The narrative glances at the focal social significance of move in Louis’ period and highlights exceptionally shot move pieces that help outline what sixteenth and seventeenth Century move resembled and how it changed from being overwhelmed by the male honorability to presenting the main expert female ballet performers – pioneers of ladies in move.

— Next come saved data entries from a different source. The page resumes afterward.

theorem State.withPool_others (s : State) (v : List Host.Cell) : (s.withPool v).pending = s.pending ∧ (s.withPool
    v).pins = s.pins ∧ (s.withPool v).mode = s.mode ∧ (s.withPool v).shed = s.shed ∧ (s.withPool v).otp = s.otp ∧
    (s.withPool v).regs = s.regs ∧ (s.withPool v).time = s.time ∧ (s.withPool v).slew = s.slew ∧ (s.withPool v).epoch
    = s.epoch ∧ (s.withPool v).counting = s.counting ∧ (s.withPool v).latches = s.latches ∧ (s.withPool v).evtSeq =
    s.evtSeq ∧ (s.withPool v).evtIrq = s.evtIrq ∧ (s.withPool v).evtDefer = s.evtDefer ∧ (s.withPool v).msix = s.msix
    ∧ (s.withPool v).d3hot = s.d3hot ∧ (s.withPool v).dram = s.dram ∧ (s.withPool v).banks = s.banks ∧ (s.withPool
    v).mailbox = s.mailbox ∧ (s.withPool v).flash = s.flash ∧ (s.withPool v).hostMem = s.hostMem ∧ (s.withPool v).torn
    = s.torn ∧ (s.withPool v).sensors = s.sensors ∧ (s.withPool v).alertArmed = s.alertArmed ∧ (s.withPool
    v).warnArmed = s.warnArmed ∧ (s.withPool v).persist = s.persist ∧ (s.withPool v).nvm = s.nvm ∧ (s.withPool v).unit
    = s.unit ∧ (s.withPool v).lc = s.lc ∧ (s.withPool v).eraseDue = s.eraseDue ∧ (s.withPool v).slotTried =
    s.slotTried ∧ (s.withPool v).booted = s.booted ∧ (s.withPool v).bodyHash = s.bodyHash ∧ (s.withPool v).hkOff =
    s.hkOff ∧ (s.withPool v).hkLen = s.hkLen ∧ (s.withPool v).hkEntry = s.hkEntry ∧ (s.withPool v).sync = s.sync ∧
    (s.withPool v).acts = s.acts ∧ (s.withPool v).dies = s.dies ∧ (s.withPool v).chans = s.chans ∧ (s.withPool
    v).rings = s.rings ∧ (s.withPool v).logBuf = s.logBuf ∧ (s.withPool v).logTime = s.logTime ∧ (s.withPool v).rq =
    s.rq ∧ (s.withPool v).tdcs = s.tdcs ∧ (s.withPool v).units = s.units ∧ (s.withPool v).trigs = s.trigs ∧
    (s.withPool v).streams = s.streams ∧ (s.withPool v).cal = s.cal ∧ (s.withPool v).ports = s.ports ∧ (s.withPool
    v).whistles = s.whistles ∧ (s.withPool v).shows = s.shows ∧ (s.withPool v).devs = s.devs ∧ (s.withPool v).queues =
    s.queues ∧ (s.withPool v).eccTime = s.eccTime ∧ (s.withPool v).jtag = s.jtag ∧ (s.withPool v).trims = s.trims ∧
    (s.withPool v).patrol = s.patrol ∧ (s.withPool v).aer = s.aer ∧ (s.withPool v).ep = s.ep ∧ (s.withPool v).blanks =
    s.blanks ∧ (s.withPool v).reply = s.reply ∧ (s.withPool v).freeCtr = s.freeCtr := by
  repeat' constructor

@[simp] theorem State.withMailbox_mailbox (s : State) (v : List Host.Cell) : (s.withMailbox v).mailbox = v := rfl
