-- ==== Sys2Proof/Laws/FrameBlocks.lean ====
section
/-! SUPPORT. What each operation leaves unchanged, of the blocks: measurements, links, image records, host queues, register writes. One lemma per operation, over
every followed field but those named in its hypotheses; `simp` rewrites with it. -/

namespace Sys2Proof.Machine

set_option linter.unusedTactic false
set_option linter.unreachableTactic false
set_option linter.unnecessarySeqFocus false
set_option linter.unusedSimpArgs false

@[simp] theorem State.consumers_frame (s : State) (c : Nat) (d : TdcSt) (low : Bool) (rise : Bool) (idx : Nat) (stamp
    : Option Int) (t : Int) (fd : Followed) (h1 : fd ≠ .dram) : (State.consumers s c d low rise idx stamp t).rd fd =
    s.rd fd := by
  first | (simp [h1, State.consumers]; done) | (simp only [State.consumers]; (repeat' split) <;> simp [h1])

@[simp] theorem State.writeTdcMeas_frame (s : State) (c : Nat) (v : Word) (fd : Followed) (h1 : fd ≠ .dram) :
    (State.writeTdcMeas s c v).rd fd = s.rd fd := by
  first | (simp [h1, State.writeTdcMeas]; done) | (simp only [State.writeTdcMeas]; (repeat' split) <;> simp [h1])

@[simp] theorem State.writeTdcCfg_frame (s : State) (c : Nat) (v : Word) (fd : Followed) : (State.writeTdcCfg s c
    v).rd fd = s.rd fd := by
  first | (simp [State.writeTdcCfg]; done) | (simp only [State.writeTdcCfg]; (repeat' split) <;> simp)

@[simp] theorem State.writeTrigCtrl_frame (s : State) (k : Nat) (v : Word) (fd : Followed) : (State.writeTrigCtrl s k
    v).rd fd = s.rd fd := by
  first | (simp [State.writeTrigCtrl]; done) | (simp only [State.writeTrigCtrl]; (repeat' split) <;> simp)

@[simp] theorem State.writeStreamCtrl_frame (s : State) (i : Nat) (v : Word) (fd : Followed) (h1 : fd ≠ .dram) :
    (State.writeStreamCtrl s i v).rd fd = s.rd fd := by
  first | (simp [h1, State.writeStreamCtrl]; done) | (simp only [State.writeStreamCtrl]; (repeat' split) <;> simp [h1])

@[simp] theorem State.writeTileCfg_frame (s : State) (g : Nat) (v : Word) (fd : Followed) : (State.writeTileCfg s g
    v).rd fd = s.rd fd := by
  first | (simp [State.writeTileCfg]; done) | (simp only [State.writeTileCfg]; (repeat' split) <;> simp)

@[simp] theorem State.zeroTiles_frame (s : State) (g : Nat) (fd : Followed) (h1 : fd ≠ .dram) : (State.zeroTiles s
    g).rd fd = s.rd fd := by
  first | (simp [h1, State.zeroTiles]; done) | (simp only [State.zeroTiles]; (repeat' split) <;> simp [h1])

@[simp] theorem State.entryEcc_frame (s : State) (p : Push) (ecc : Ecc) (fd : Followed) (h1 : fd ≠ .dram) :
    (State.entryEcc s p ecc).rd fd = s.rd fd := by
  first | (simp [h1, State.entryEcc]; done) | (simp only [State.entryEcc]; (repeat' split) <;> simp [h1])

@[simp] theorem State.applyRead_frame (s : State) (p : Push) (ecc : PushEcc) (fd : Followed) (h1 : fd ≠ .dram) :
    (State.applyRead s p ecc).rd fd = s.rd fd := by
  first | (simp [h1, State.applyRead]; done) | (simp only [State.applyRead]; (repeat' split) <;> simp [h1])

@[simp] theorem State.applyOldest_frame (s : State) (ecc : PushEcc) (fd : Followed) (h1 : fd ≠ .dram) :
    (State.applyOldest s ecc).rd fd = s.rd fd := by
  first | (simp [h1, State.applyOldest]; done) | (simp only [State.applyOldest]; (repeat' split) <;> simp [h1])

@[simp] theorem State.writeRqCtrl_frame (s : State) (v : Word) (fd : Followed) (h1 : fd ≠ .dram) : (State.writeRqCtrl
    s v).rd fd = s.rd fd := by
  first | (simp [h1, State.writeRqCtrl]; done) | (simp only [State.writeRqCtrl]; (repeat' split) <;> simp [h1])

@[simp] theorem State.writeRqFinalize_frame (s : State) (v : Word) (fd : Followed) (h1 : fd ≠ .dram) :
    (State.writeRqFinalize s v).rd fd = s.rd fd := by
  first | (simp [h1, State.writeRqFinalize]; done) | (simp only [State.writeRqFinalize]; (repeat' split) <;> simp [h1])

@[simp] theorem State.writeRqDescSel_frame (s : State) (v : Word) (ecc : Ecc) (fd : Followed) (h1 : fd ≠ .dram) :
    (State.writeRqDescSel s v ecc).rd fd = s.rd fd := by
  first | (simp [h1, State.writeRqDescSel]; done) | (simp only [State.writeRqDescSel]; (repeat' split) <;> simp [h1])

@[simp] theorem State.writeRqMapCfg_frame (s : State) (g : Nat) (v : Word) (fd : Followed) (h1 : fd ≠ .dram) :
    (State.writeRqMapCfg s g v).rd fd = s.rd fd := by
  first | (simp [h1, State.writeRqMapCfg]; done) | (simp only [State.writeRqMapCfg]; (repeat' split) <;> simp [h1])

@[simp] theorem State.writeRqMap_frame (s : State) (g : Nat) (a : Nat) (v : Word) (fd : Followed) : (State.writeRqMap
    s g a v).rd fd = s.rd fd := by
  first | (simp [State.writeRqMap]; done) | (simp only [State.writeRqMap]; (repeat' split) <;> simp)

@[simp] theorem State.writeRqType_frame (s : State) (t : Nat) (v : Word) (fd : Followed) : (State.writeRqType s t
    v).rd fd = s.rd fd := by
  first | (simp [State.writeRqType]; done) | (simp only [State.writeRqType]; (repeat' split) <;> simp)

@[simp] theorem State.updateHeld_frame (s : State) (fd : Followed) : (State.updateHeld s).rd fd = s.rd fd := by
  first | (simp [State.updateHeld]; done) | (simp only [State.updateHeld]; (repeat' split) <;> simp)

@[simp] theorem State.fullEnd_frame (s : State) (dies : List DieMeas) (ms : List FullMeas) (fd : Followed) (h1 : fd ≠
    .mode) (h2 : fd ≠ .dram) : (State.fullEnd s dies ms).rd fd = s.rd fd := by
  first | (simp [h1, h2, State.fullEnd]; done) | (simp only [State.fullEnd]; (repeat' split) <;> simp [h1, h2])

@[simp] theorem State.blowGo_frame (x1 : List Blow) (x2 : State) (fd : Followed) (h1 : fd ≠ .otp) (h2 : fd ≠ .jtag) :
    (State.blowGo x1 x2).1.rd fd = x2.rd fd := by
  fun_induction State.blowGo x1 x2 <;> simp_all +zetaDelta

@[simp] theorem State.lcReset_frame (s : State) (fd : Followed) (h1 : fd ≠ .jtag) (h2 : fd ≠ .mode) (h3 : fd ≠ .banks)
    (h4 : fd ≠ .dram) (h5 : fd ≠ .hostMem) : (State.lcReset s).rd fd = s.rd fd := by
  first | (simp [h1, h2, h3, h4, h5, State.lcReset]; done) | (simp only [State.lcReset]; (repeat' split) <;> simp [h1, h2, h3, h4, h5])

@[simp] theorem State.lcDone_frame (s : State) (j : LcJob) (fd : Followed) (h1 : fd ≠ .jtag) (h2 : fd ≠ .mode) (h3 :
    fd ≠ .banks) (h4 : fd ≠ .dram) (h5 : fd ≠ .hostMem) : (State.lcDone s j).rd fd = s.rd fd := by
  first | (simp [h1, h2, h3, h4, h5, State.lcDone]; done) | (simp only [State.lcDone]; (repeat' split) <;> simp [h1, h2, h3, h4, h5])

@[simp] theorem State.lcFail_frame (s : State) (j : LcJob) (fd : Followed) (h1 : fd ≠ .dram) : (State.lcFail s j).rd
    fd = s.rd fd := by
  first | (simp [h1, State.lcFail]; done) | (simp only [State.lcFail]; (repeat' split) <;> simp [h1])

@[simp] theorem State.lcRun_frame (s : State) (fd : Followed) (h1 : fd ≠ .otp) (h2 : fd ≠ .jtag) (h3 : fd ≠ .mode) (h4
    : fd ≠ .banks) (h5 : fd ≠ .dram) (h6 : fd ≠ .hostMem) : (State.lcRun s).rd fd = s.rd fd := by
  first | (simp [h1, h2, h3, h4, h5, h6, State.lcRun]; done) | (simp only [State.lcRun]; (repeat' split) <;> simp [h1, h2, h3, h4, h5, h6])

@[simp] theorem State.lcBegin_frame (s : State) (blows : List Blow) (after : AfterBlow) (src : Option (Prod Nat Nat))
    (fd : Followed) (h1 : fd ≠ .otp) (h2 : fd ≠ .jtag) (h3 : fd ≠ .mode) (h4 : fd ≠ .banks) (h5 : fd ≠ .dram) (h6 : fd
    ≠ .hostMem) : (State.lcBegin s blows after src).rd fd = s.rd fd := by
  first | (simp [h1, h2, h3, h4, h5, h6, State.lcBegin]; done) | (simp only [State.lcBegin]; (repeat' split) <;> simp [h1, h2, h3, h4, h5, h6])

@[simp] theorem State.setPortState_frame (s : State) (p : Nat) (st : Nat) (cause : Nat) (fd : Followed) :
    (State.setPortState s p st cause).rd fd = s.rd fd := by
  first | (simp [State.setPortState]; done) | (simp only [State.setPortState]; (repeat' split) <;> simp)

@[simp] theorem State.portEnable_frame (s : State) (p : Nat) (fd : Followed) : (State.portEnable s p).rd fd = s.rd fd
    := by
  first | (simp [State.portEnable]; done) | (simp only [State.portEnable]; (repeat' split) <;> simp)

@[simp] theorem State.sendTo_frame (s : State) (dest : Nat) (f : Frame) (fd : Followed) (h1 : fd ≠ .dram) :
    (State.sendTo s dest f).rd fd = s.rd fd := by
  first | (simp [h1, State.sendTo]; done) | (simp only [State.sendTo]; (repeat' split) <;> simp [h1])

@[simp] theorem State.bench_frame (s : State) (sh : Nat) (d : Nat) (fd : Followed) (h1 : fd ≠ .dram) : (State.bench s
    sh d).rd fd = s.rd fd := by
  first | (simp [h1, State.bench]; done) | (simp only [State.bench]; (repeat' split) <;> simp [h1])

@[simp] theorem State.benchAll_frame (s : State) (d : Nat) (sel : State → Nat → Bool) (fd : Followed) (h1 : fd ≠
    .dram) : (State.benchAll s d sel).rd fd = s.rd fd := by
  first | (simp [h1, State.benchAll]; done) | (simp only [State.benchAll]; (repeat' split) <;> simp [h1])

@[simp] theorem State.disagree_frame (s : State) (sh : Nat) (d : Nat) (fd : Followed) (h1 : fd ≠ .mode) (h2 : fd ≠
    .dram) : (State.disagree s sh d).rd fd = s.rd fd := by
  first | (simp [h1, h2, State.disagree]; done) | (simp only [State.disagree]; (repeat' split) <;> simp [h1, h2])

@[simp] theorem State.disagreeAll_frame (s : State) (d : Nat) (fd : Followed) (h1 : fd ≠ .mode) (h2 : fd ≠ .dram) :
    (State.disagreeAll s d).rd fd = s.rd fd := by
  first | (simp [h1, h2, State.disagreeAll]; done) | (simp only [State.disagreeAll]; (repeat' split) <;> simp [h1, h2])

@[simp] theorem State.deviceLost_frame (d : Nat) (s : State) (fd : Followed) (h1 : fd ≠ .mode) (h2 : fd ≠ .dram) :
    (State.deviceLost d s).rd fd = s.rd fd := by
  first | (simp [h1, h2, State.deviceLost]; done) | (simp only [State.deviceLost]; (repeat' split) <;> simp [h1, h2])

@[simp] theorem State.partnerLost_frame (s : State) (p : Nat) (fd : Followed) (h1 : fd ≠ .mode) (h2 : fd ≠ .dram) :
    (State.partnerLost s p).rd fd = s.rd fd := by
  first | (simp [h1, h2, State.partnerLost]; done) | (simp only [State.partnerLost]; (repeat' split) <;> simp [h1, h2])

@[simp] theorem State.portLeaves_frame (s : State) (p : Nat) (st : Nat) (cause : Nat) (fd : Followed) (h1 : fd ≠
    .mode) (h2 : fd ≠ .dram) : (State.portLeaves s p st cause).rd fd = s.rd fd := by
  first | (simp [h1, h2, State.portLeaves]; done) | (simp only [State.portLeaves]; (repeat' split) <;> simp [h1, h2])

@[simp] theorem State.portRetrain_frame (s : State) (p : Nat) (fd : Followed) (h1 : fd ≠ .mode) (h2 : fd ≠ .dram) :
    (State.portRetrain s p).rd fd = s.rd fd := by
  first | (simp [h1, h2, State.portRetrain]; done) | (simp only [State.portRetrain]; (repeat' split) <;> simp [h1, h2])

@[simp] theorem State.portHold_frame (s : State) (p : Nat) (cause : Nat) (fd : Followed) (h1 : fd ≠ .mode) (h2 : fd ≠
    .dram) : (State.portHold s p cause).rd fd = s.rd fd := by
  first | (simp [h1, h2, State.portHold]; done) | (simp only [State.portHold]; (repeat' split) <;> simp [h1, h2])

@[simp] theorem State.sendReq_frame (s : State) (p : Nat) (tag : Nat) (h : Held) (fd : Followed) : (State.sendReq s p
    tag h).rd fd = s.rd fd := by
  first | (simp [State.sendReq]; done) | (simp only [State.sendReq]; (repeat' split) <;> simp)

@[simp] theorem State.tagsGo_frame (p : Nat) (x1 : Nat) (x2 : State) (fd : Followed) : (State.tagsGo p x1 x2).rd fd =
    x2.rd fd := by
  fun_induction State.tagsGo p x1 x2 <;> simp_all +zetaDelta

@[simp] theorem State.tagFreed_frame (s : State) (p : Nat) (fd : Followed) : (State.tagFreed s p).rd fd = s.rd fd :=
    by
  first | (simp [State.tagFreed]; done) | (simp only [State.tagFreed]; (repeat' split) <;> simp)

@[simp] theorem State.request_frame (s : State) (p : Nat) (h : Held) (fd : Followed) : (State.request s p h).rd fd =
    s.rd fd := by
  first | (simp [State.request]; done) | (simp only [State.request]; (repeat' split) <;> simp)

@[simp] theorem State.tagsRetired_frame (s : State) (fd : Followed) : (State.tagsRetired s).rd fd = s.rd fd := by
  first | (simp [State.tagsRetired]; done) | (simp only [State.tagsRetired]; (repeat' split) <;> simp)

@[simp] theorem State.sendJoin_frame (s : State) (fd : Followed) : (State.sendJoin s).rd fd = s.rd fd := by
  first | (simp [State.sendJoin]; done) | (simp only [State.sendJoin]; (repeat' split) <;> simp)

@[simp] theorem State.takeJoin_frame (s : State) (d : Nat) (ws : List Word) (fd : Followed) (h1 : fd ≠ .mode) (h2 : fd
    ≠ .dram) : (State.takeJoin s d ws).rd fd = s.rd fd := by
  first | (simp [h1, h2, State.takeJoin]; done) | (simp only [State.takeJoin]; (repeat' split) <;> simp [h1, h2])

@[simp] theorem State.storeBarker_frame (s : State) (p : Nat) (w : BitVec 56) (fd : Followed) : (State.storeBarker s p
    w).rd fd = s.rd fd := by
  first | (simp [State.storeBarker]; done) | (simp only [State.storeBarker]; (repeat' split) <;> simp)

@[simp] theorem State.upBarker_frame (s : State) (fd : Followed) (h1 : fd ≠ .mode) (h2 : fd ≠ .dram) : (State.upBarker
    s).rd fd = s.rd fd := by
  first | (simp [h1, h2, State.upBarker]; done) | (simp only [State.upBarker]; (repeat' split) <;> simp [h1, h2])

Bintley likewise visits staggering areas remembering Waddesdon Manor for Aylesbury, The Paris Opera, The Louver, The Palace of Versailles and the Biblioteque Mazarine, to rejuvenate the universe of Louis XIV and investigate the aesthetic and political inheritance he abandoned.

 

Bintley’s new artful dance – the 35-minute The King Dances investigates Louis’ excursion to kinghood and The Ballet de la Nuit – the fundamental move work from 1653 that presented the long term old Louis as the Rising Sun and the deliverer of France after a time of common war known as The Fronde. Including a unique score by Stephen Montague, outfits and plans by Katrina Lindsay and lighting planned by Peter Mumford, The King Dances is performed by 14 male artists and one female artist and was shot uncommonly for its reality debut on BBC Four at the Birmingham Hippodrome in June 2015

(BBC Documentary)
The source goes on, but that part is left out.